Accompanying drawing explanation
In order to make content of the present invention be more likely to be clearly understood, below in conjunction with accompanying drawing, the present invention is further detailed explanation, wherein,
Fig. 1 is the FB(flow block) of a kind of form rearrangement method of the present invention;
Fig. 2 is the one-piece construction figure of form of the present invention;
Fig. 3 is the row combination assumption diagram of form of the present invention;
Fig. 4 gives list data and describes generation system schematic diagram;
Fig. 5 is that in the present embodiment, list data describes parsing display system schematics.
Embodiment
Provide the embodiment of a kind of form rearrangement method of the present invention and system below.
embodiment 1
The present embodiment provides a kind of form rearrangement method, as shown in Figure 1, comprises the following steps:
(1) build form logical structure information, process is as follows:
1.1 directly obtain form logical structure information and corresponding format descriptor by space of a whole page analytic method from form source file.The logical organization of form and corresponding format descriptor are numbered by unique pel and associates.

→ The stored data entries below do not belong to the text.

-- ==== Sys2Proof/Laws/KeepHome.lean ====
section
/-!
SUPPORT. The operations and meanings of Machine/Home.lean keep the queue, the fuses and the form of memory.
-/

namespace Sys2Proof.Machine

theorem State.lineGo_keep {s0 : State} (s : State) (ln : Nat) (hk : Keep s0 s) : Keep s0 (State.lineGo s ln) := by
  unfold State.lineGo
  repeat' (first | with_reducible (first | assumption | exact Keep.refl _ | apply Keep.ite | apply Keep.ite2 | apply Keep.ite3 | intro _ | apply State.beginRecall_keep | apply State.release_keep | apply State.serveCoherence_keep | apply KeepRan.ite | apply KeepRan.stall | apply KeepRan.fault | apply KeepRan.done | apply KeepRan.held | refine KeepRan.stall' (by assumption) ?_ | refine KeepRan.fault' (by assumption) ?_ | refine KeepRan.done' (by assumption) ?_ | refine KeepRan.held' (by assumption) ?_ | apply hk_run | apply Keep.foldl3 | apply Keep.foldl2 | apply Keep.foldl | (intro _ _ _) | (intro _ _)) | dsimp only | dsimp only [id] | simp only [Keep.mk_iff] | split | with_reducible refine Keep.of_eq2 (by assumption) ?_ | with_reducible refine Keep.of_eq3 (by assumption) ?_)

theorem State.linesGo_keep {s0 : State} (s : State) (hk : Keep s0 s) : Keep s0 (State.linesGo s) := by
  unfold State.linesGo
  repeat' (first | with_reducible (first | assumption | exact Keep.refl _ | apply Keep.ite | apply Keep.ite2 | apply Keep.ite3 | intro _ | apply State.lineGo_keep | apply KeepRan.ite | apply KeepRan.stall | apply KeepRan.fault | apply KeepRan.done | apply KeepRan.held | refine KeepRan.stall' (by assumption) ?_ | refine KeepRan.fault' (by assumption) ?_ | refine KeepRan.done' (by assumption) ?_ | refine KeepRan.held' (by assumption) ?_ | apply hk_run | apply Keep.foldl3 | apply Keep.foldl2 | apply Keep.foldl | (intro _ _ _) | (intro _ _)) | dsimp only | dsimp only [id] | simp only [Keep.mk_iff] | split | with_reducible refine Keep.of_eq2 (by assumption) ?_ | with_reducible refine Keep.of_eq3 (by assumption) ?_)

theorem State.serveData_keep {s0 : State} (s : State) (r : Req) (noise : List (Nat × Nat)) (t : Nat) (hk : Keep s0 s) : Keep s0 (State.serveData s r noise t) := by
  unfold State.serveData
  repeat' (first | with_reducible (first | assumption | exact Keep.refl _ | apply Keep.ite | apply Keep.ite2 | apply Keep.ite3 | intro _ | apply State.hold_keep | apply State.serveRead_keep | apply State.serveWrite_keep | apply State.serveAtomic_keep | apply State.answerSt_keep | apply State.serveHeartbeat_keep | apply State.servePool_keep | apply State.servePublish_keep | apply State.serveContrib_keep | apply State.serveCoherence_keep | apply State.linesGo_keep | apply State.serveInvalidate_keep | apply State.servePairWrite_keep | apply State.serveDoorbell_keep | apply State.serveWindowRead_keep | apply State.serveWindowWrite_keep | apply KeepRan.ite | apply KeepRan.stall | apply KeepRan.fault | apply KeepRan.done | apply KeepRan.held | refine KeepRan.stall' (by assumption) ?_ | refine KeepRan.fault' (by assumption) ?_ | refine KeepRan.done' (by assumption) ?_ | refine KeepRan.held' (by assumption) ?_ | apply hk_run | apply Keep.foldl3 | apply Keep.foldl2 | apply Keep.foldl | (intro _ _ _) | (intro _ _)) | dsimp only | dsimp only [id] | simp only [Keep.mk_iff] | split | with_reducible refine Keep.of_eq2 (by assumption) ?_ | with_reducible refine Keep.of_eq3 (by assumption) ?_)

theorem State.arrive_keep {s0 : State} (s : State) (port op : Nat) (h : Hdr) (b : List Byte) (hk : Keep s0 s) : Keep s0 (State.arrive s port op h b).2 := by
  unfold State.arrive
  repeat' (first | with_reducible (first | assumption | exact Keep.refl _ | apply Keep.ite | apply Keep.ite2 | apply Keep.ite3 | intro _ | apply State.count_keep | apply State.refuse_keep | apply State.sendResp_keep | apply State.setPort_keep | apply State.hold_keep | apply State.accept_keep | apply KeepRan.ite | apply KeepRan.stall | apply KeepRan.fault | apply KeepRan.done | apply KeepRan.held | refine KeepRan.stall' (by assumption) ?_ | refine KeepRan.fault' (by assumption) ?_ | refine KeepRan.done' (by assumption) ?_ | refine KeepRan.held' (by assumption) ?_ | apply hk_run | apply Keep.foldl3 | apply Keep.foldl2 | apply Keep.foldl | (intro _ _ _) | (intro _ _)) | dsimp only | dsimp only [id] | simp only [Keep.mk_iff] | split | with_reducible refine Keep.of_eq2 (by assumption) ?_ | with_reducible refine Keep.of_eq3 (by assumption) ?_)

theorem State.inject_keep {s0 : State} (s : State) (r : Req) (noise : List (Nat × Nat)) (t : Nat) (hk : Keep s0 s) : Keep s0 (State.inject s r noise t) := by
  unfold State.inject
  repeat' (first | with_reducible (first | assumption | exact Keep.refl _ | apply Keep.ite | apply Keep.ite2 | apply Keep.ite3 | intro _ | apply State.serveData_keep | apply State.useCells_keep | apply State.hold_keep | apply KeepRan.ite | apply KeepRan.stall | apply KeepRan.fault | apply KeepRan.done | apply KeepRan.held | refine KeepRan.stall' (by assumption) ?_ | refine KeepRan.fault' (by assumption) ?_ | refine KeepRan.done' (by assumption) ?_ | refine KeepRan.held' (by assumption) ?_ | apply hk_run | apply Keep.foldl3 | apply Keep.foldl2 | apply Keep.foldl | (intro _ _ _) | (intro _ _)) | dsimp only | dsimp only [id] | simp only [Keep.mk_iff] | split | with_reducible refine Keep.of_eq2 (by assumption) ?_ | with_reducible refine Keep.of_eq3 (by assumption) ?_)

theorem State.place_keep {s0 : State} (s : State) (r : Req) (noise : List (Nat × Nat)) (t : Nat) (hk : Keep s0 s) : Keep s0 (State.place s r noise t) := by
  unfold State.place
  repeat' (first | with_reducible (first | assumption | exact Keep.refl _ | apply Keep.ite | apply Keep.ite2 | apply Keep.ite3 | intro _ | apply State.hold_keep | apply State.inject_keep | apply KeepRan.ite | apply KeepRan.stall | apply KeepRan.fault | apply KeepRan.done | apply KeepRan.held | refine KeepRan.stall' (by assumption) ?_ | refine KeepRan.fault' (by assumption) ?_ | refine KeepRan.done' (by assumption) ?_ | refine KeepRan.held' (by assumption) ?_ | apply hk_run | apply Keep.foldl3 | apply Keep.foldl2 | apply Keep.foldl | (intro _ _ _) | (intro _ _)) | dsimp only | dsimp only [id] | simp only [Keep.mk_iff] | split | with_reducible refine Keep.of_eq2 (by assumption) ?_ | with_reducible refine Keep.of_eq3 (by assumption) ?_)

theorem State.recv_keep {s0 : State} (s : State) (port op : Nat) (h : Hdr) (b : List Byte) (noise : List (Nat × Nat)) (t : Nat) (hk : Keep s0 s) : Keep s0 (State.recv s port op h b noise t) := by
  unfold State.recv
  repeat' (first | with_reducible (first | assumption | exact Keep.refl _ | apply Keep.ite | apply Keep.ite2 | apply Keep.ite3 | intro _ | apply State.at_keep | apply State.arrive_keep | apply State.place_keep | apply KeepRan.ite | apply KeepRan.stall | apply KeepRan.fault | apply KeepRan.done | apply KeepRan.held | refine KeepRan.stall' (by assumption) ?_ | refine KeepRan.fault' (by assumption) ?_ | refine KeepRan.done' (by assumption) ?_ | refine KeepRan.held' (by assumption) ?_ | apply hk_run | apply Keep.foldl3 | apply Keep.foldl2 | apply Keep.foldl | (intro _ _ _) | (intro _ _)) | dsimp only | dsimp only [id] | simp only [Keep.mk_iff] | split | with_reducible refine Keep.of_eq2 (by assumption) ?_ | with_reducible refine Keep.of_eq3 (by assumption) ?_)

theorem execRead_keep (port : Nat) (h : Hdr) (addr len : Nat) (noise : List (Nat × Nat)) (t : Nat) (s : State) : ∃ q, execRead port h addr len noise t s = .next q ∧ Keep s q := by
  unfold execRead
  refine ⟨_, rfl, ?_⟩
  have hk := Keep.refl s
  repeat' (first | with_reducible (first | assumption | exact Keep.refl _ | apply Keep.ite | apply Keep.ite2 | apply Keep.ite3 | intro _ | apply State.recv_keep | apply KeepRan.ite | apply KeepRan.stall | apply KeepRan.fault | apply KeepRan.done | apply KeepRan.held | refine KeepRan.stall' (by assumption) ?_ | refine KeepRan.fault' (by assumption) ?_ | refine KeepRan.done' (by assumption) ?_ | refine KeepRan.held' (by assumption) ?_ | apply hk_run | apply Keep.foldl3 | apply Keep.foldl2 | apply Keep.foldl | (intro _ _ _) | (intro _ _)) | dsimp only | dsimp only [id] | simp only [Keep.mk_iff] | split | with_reducible refine Keep.of_eq2 (by assumption) ?_ | with_reducible refine Keep.of_eq3 (by assumption) ?_)

theorem execWrite_keep (port : Nat) (h : Hdr) (addr : Nat) (data : List Byte) (noise : List (Nat × Nat)) (t : Nat) (s : State) : ∃ q, execWrite port h addr data noise t s = .next q ∧ Keep s q := by
  unfold execWrite
  refine ⟨_, rfl, ?_⟩
  have hk := Keep.refl s
  repeat' (first | with_reducible (first | assumption | exact Keep.refl _ | apply Keep.ite | apply Keep.ite2 | apply Keep.ite3 | intro _ | apply State.recv_keep | apply KeepRan.ite | apply KeepRan.stall | apply KeepRan.fault | apply KeepRan.done | apply KeepRan.held | refine KeepRan.stall' (by assumption) ?_ | refine KeepRan.fault' (by assumption) ?_ | refine KeepRan.done' (by assumption) ?_ | refine KeepRan.held' (by assumption) ?_ | apply hk_run | apply Keep.foldl3 | apply Keep.foldl2 | apply Keep.foldl | (intro _ _ _) | (intro _ _)) | dsimp only | dsimp only [id] | simp only [Keep.mk_iff] | split | with_reducible refine Keep.of_eq2 (by assumption) ?_ | with_reducible refine Keep.of_eq3 (by assumption) ?_)
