theorem execLockRequest_keep (sess seq p inc digest t : Nat) (s : State) : ∃ q, execLockRequest sess seq p inc digest t s = .next q ∧ Keep s q := by
  unfold execLockRequest
  refine ⟨_, rfl, ?_⟩
  have hk := Keep.refl s
  repeat' (first | with_reducible (first | assumption | exact Keep.refl _ | apply Keep.ite | apply Keep.ite2 | apply Keep.ite3 | intro _ | apply State.regWrite_keep | apply KeepRan.ite | apply KeepRan.stall | apply KeepRan.fault | apply KeepRan.done | apply KeepRan.held | refine KeepRan.stall' (by assumption) ?_ | refine KeepRan.fault' (by assumption) ?_ | refine KeepRan.done' (by assumption) ?_ | refine KeepRan.held' (by assumption) ?_ | apply hk_run | apply Keep.foldl3 | apply Keep.foldl2 | apply Keep.foldl | (intro _ _ _) | (intro _ _)) | dsimp only | dsimp only [id] | simp only [Keep.mk_iff] | split | with_reducible refine Keep.of_eq2 (by assumption) ?_ | with_reducible refine Keep.of_eq3 (by assumption) ?_)

theorem execUnlockRequest_keep (sess seq p : Nat) (token : List Byte) (t : Nat) (s : State) : ∃ q, execUnlockRequest sess seq p token t s = .next q ∧ Keep s q := by
  unfold execUnlockRequest
  refine ⟨_, rfl, ?_⟩
  have hk := Keep.refl s
  repeat' (first | with_reducible (first | assumption | exact Keep.refl _ | apply Keep.ite | apply Keep.ite2 | apply Keep.ite3 | intro _ | apply State.regWrite_keep | apply KeepRan.ite | apply KeepRan.stall | apply KeepRan.fault | apply KeepRan.done | apply KeepRan.held | refine KeepRan.stall' (by assumption) ?_ | refine KeepRan.fault' (by assumption) ?_ | refine KeepRan.done' (by assumption) ?_ | refine KeepRan.held' (by assumption) ?_ | apply hk_run | apply Keep.foldl3 | apply Keep.foldl2 | apply Keep.foldl | (intro _ _ _) | (intro _ _)) | dsimp only | dsimp only [id] | simp only [Keep.mk_iff] | split | with_reducible refine Keep.of_eq2 (by assumption) ?_ | with_reducible refine Keep.of_eq3 (by assumption) ?_)

theorem execSealRequest_keep (sess seq p : Nat) (data : List Byte) (t : Nat) (s : State) : ∃ q, execSealRequest sess seq p data t s = .next q ∧ Keep s q := by
  unfold execSealRequest
  refine ⟨_, rfl, ?_⟩
  have hk := Keep.refl s
  repeat' (first | with_reducible (first | assumption | exact Keep.refl _ | apply Keep.ite | apply Keep.ite2 | apply Keep.ite3 | intro _ | apply State.regWrite_keep | apply KeepRan.ite | apply KeepRan.stall | apply KeepRan.fault | apply KeepRan.done | apply KeepRan.held | refine KeepRan.stall' (by assumption) ?_ | refine KeepRan.fault' (by assumption) ?_ | refine KeepRan.done' (by assumption) ?_ | refine KeepRan.held' (by assumption) ?_ | apply hk_run | apply Keep.foldl3 | apply Keep.foldl2 | apply Keep.foldl | (intro _ _ _) | (intro _ _)) | dsimp only | dsimp only [id] | simp only [Keep.mk_iff] | split | with_reducible refine Keep.of_eq2 (by assumption) ?_ | with_reducible refine Keep.of_eq3 (by assumption) ?_)
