theorem execMoveWriteResp_keep (port : Nat) (h : Hdr) (t : Nat) (s : State) : ∃ q, execMoveWriteResp port h t s = .next q ∧ Keep s q := by
  unfold execMoveWriteResp
  refine ⟨_, rfl, ?_⟩
  have hk := Keep.refl s
  repeat' (first | with_reducible (first | assumption | exact Keep.refl _ | apply Keep.ite | apply Keep.ite2 | apply Keep.ite3 | intro _ | apply State.moveResp_keep | apply KeepRan.ite | apply KeepRan.stall | apply KeepRan.fault | apply KeepRan.done | apply KeepRan.held | refine KeepRan.stall' (by assumption) ?_ | refine KeepRan.fault' (by assumption) ?_ | refine KeepRan.done' (by assumption) ?_ | refine KeepRan.held' (by assumption) ?_ | apply hk_run | apply Keep.foldl3 | apply Keep.foldl2 | apply Keep.foldl | (intro _ _ _) | (intro _ _)) | dsimp only | dsimp only [id] | simp only [Keep.mk_iff] | split | with_reducible refine Keep.of_eq2 (by assumption) ?_ | with_reducible refine Keep.of_eq3 (by assumption) ?_)

theorem execMoveReadResp_keep (port : Nat) (h : Hdr) (data : List Byte) (t : Nat) (s : State) : ∃ q, execMoveReadResp port h data t s = .next q ∧ Keep s q := by
  unfold execMoveReadResp
  refine ⟨_, rfl, ?_⟩
  have hk := Keep.refl s
  repeat' (first | with_reducible (first | assumption | exact Keep.refl _ | apply Keep.ite | apply Keep.ite2 | apply Keep.ite3 | intro _ | apply State.moveResp_keep | apply KeepRan.ite | apply KeepRan.stall | apply KeepRan.fault | apply KeepRan.done | apply KeepRan.held | refine KeepRan.stall' (by assumption) ?_ | refine KeepRan.fault' (by assumption) ?_ | refine KeepRan.done' (by assumption) ?_ | refine KeepRan.held' (by assumption) ?_ | apply hk_run | apply Keep.foldl3 | apply Keep.foldl2 | apply Keep.foldl | (intro _ _ _) | (intro _ _)) | dsimp only | dsimp only [id] | simp only [Keep.mk_iff] | split | with_reducible refine Keep.of_eq2 (by assumption) ?_ | with_reducible refine Keep.of_eq3 (by assumption) ?_)

theorem State.pairResp_keep {s0 : State} (s : State) (port : Nat) (h : Hdr) (t : Nat) (hk : Keep s0 s) : Keep s0 (State.pairResp s port h t) := by
  unfold State.pairResp
  repeat' (first | with_reducible (first | assumption | exact Keep.refl _ | apply Keep.ite | apply Keep.ite2 | apply Keep.ite3 | intro _ | apply State.onResp_keep | apply State.pairAnswered_keep | apply KeepRan.ite | apply KeepRan.stall | apply KeepRan.fault | apply KeepRan.done | apply KeepRan.held | refine KeepRan.stall' (by assumption) ?_ | refine KeepRan.fault' (by assumption) ?_ | refine KeepRan.done' (by assumption) ?_ | refine KeepRan.held' (by assumption) ?_ | apply hk_run | apply Keep.foldl3 | apply Keep.foldl2 | apply Keep.foldl | (intro _ _ _) | (intro _ _)) | dsimp only | dsimp only [id] | simp only [Keep.mk_iff] | split | with_reducible refine Keep.of_eq2 (by assumption) ?_ | with_reducible refine Keep.of_eq3 (by assumption) ?_)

1.2 by the plate type table file acquisition form logical structure information after conversion and corresponding format descriptor;
1.3 obtain form logical structure information and corresponding format descriptor by accepting extraneous input.
In the present embodiment, first source document resolved and be converted into the format describing method in the present invention, recycling printed page understanding method confirms form number and corresponding region, the structure of form logical structure information is completed finally by the method receiving extraneous input, in this way, improve treatment effeciency, in order to ensure accuracy by source document parsing, carry out again follow-up external world's adjustment, thus establish form logical structure information efficiently, accurately.
(2) obtain total line number of described form and total columns, computation sheet live width also calculates initial row number and the col width of each cell.
The process of computation sheet live width described in 2.1, comprising:
Traversal row, obtains row information by line index, and the pattern of wherein going comprises live width and colouring information, only works to the Article 1 alignment of current line and the last item alignment and upper and lower two lines;
Refresh the live width of line and alignment, there is not line width information and then calculate according to the live width parameter of the described acquiescence of acquiescence in current line, if exist, retaining currency, preserving all line width information by representing two horizontal and vertical arrays;
All cells of traversal current line, refresh the live width of line and alignment further.
The process of the initial row number of each cell is calculated described in 2.2, comprise: a two-dimentional array is set, the ranks number of its size form is for this reason multiplied, the unique positions of each element position-table in array, represent whether this position can as the starting point of cell, attribute according to cell travels through all cells by row, obtains the initial row number of cell, calculates often row col width by row ratio and line width information.If set maximum col width and minimum col width in the pattern that form is quoted, then need to readjust according to these information the col width often arranged.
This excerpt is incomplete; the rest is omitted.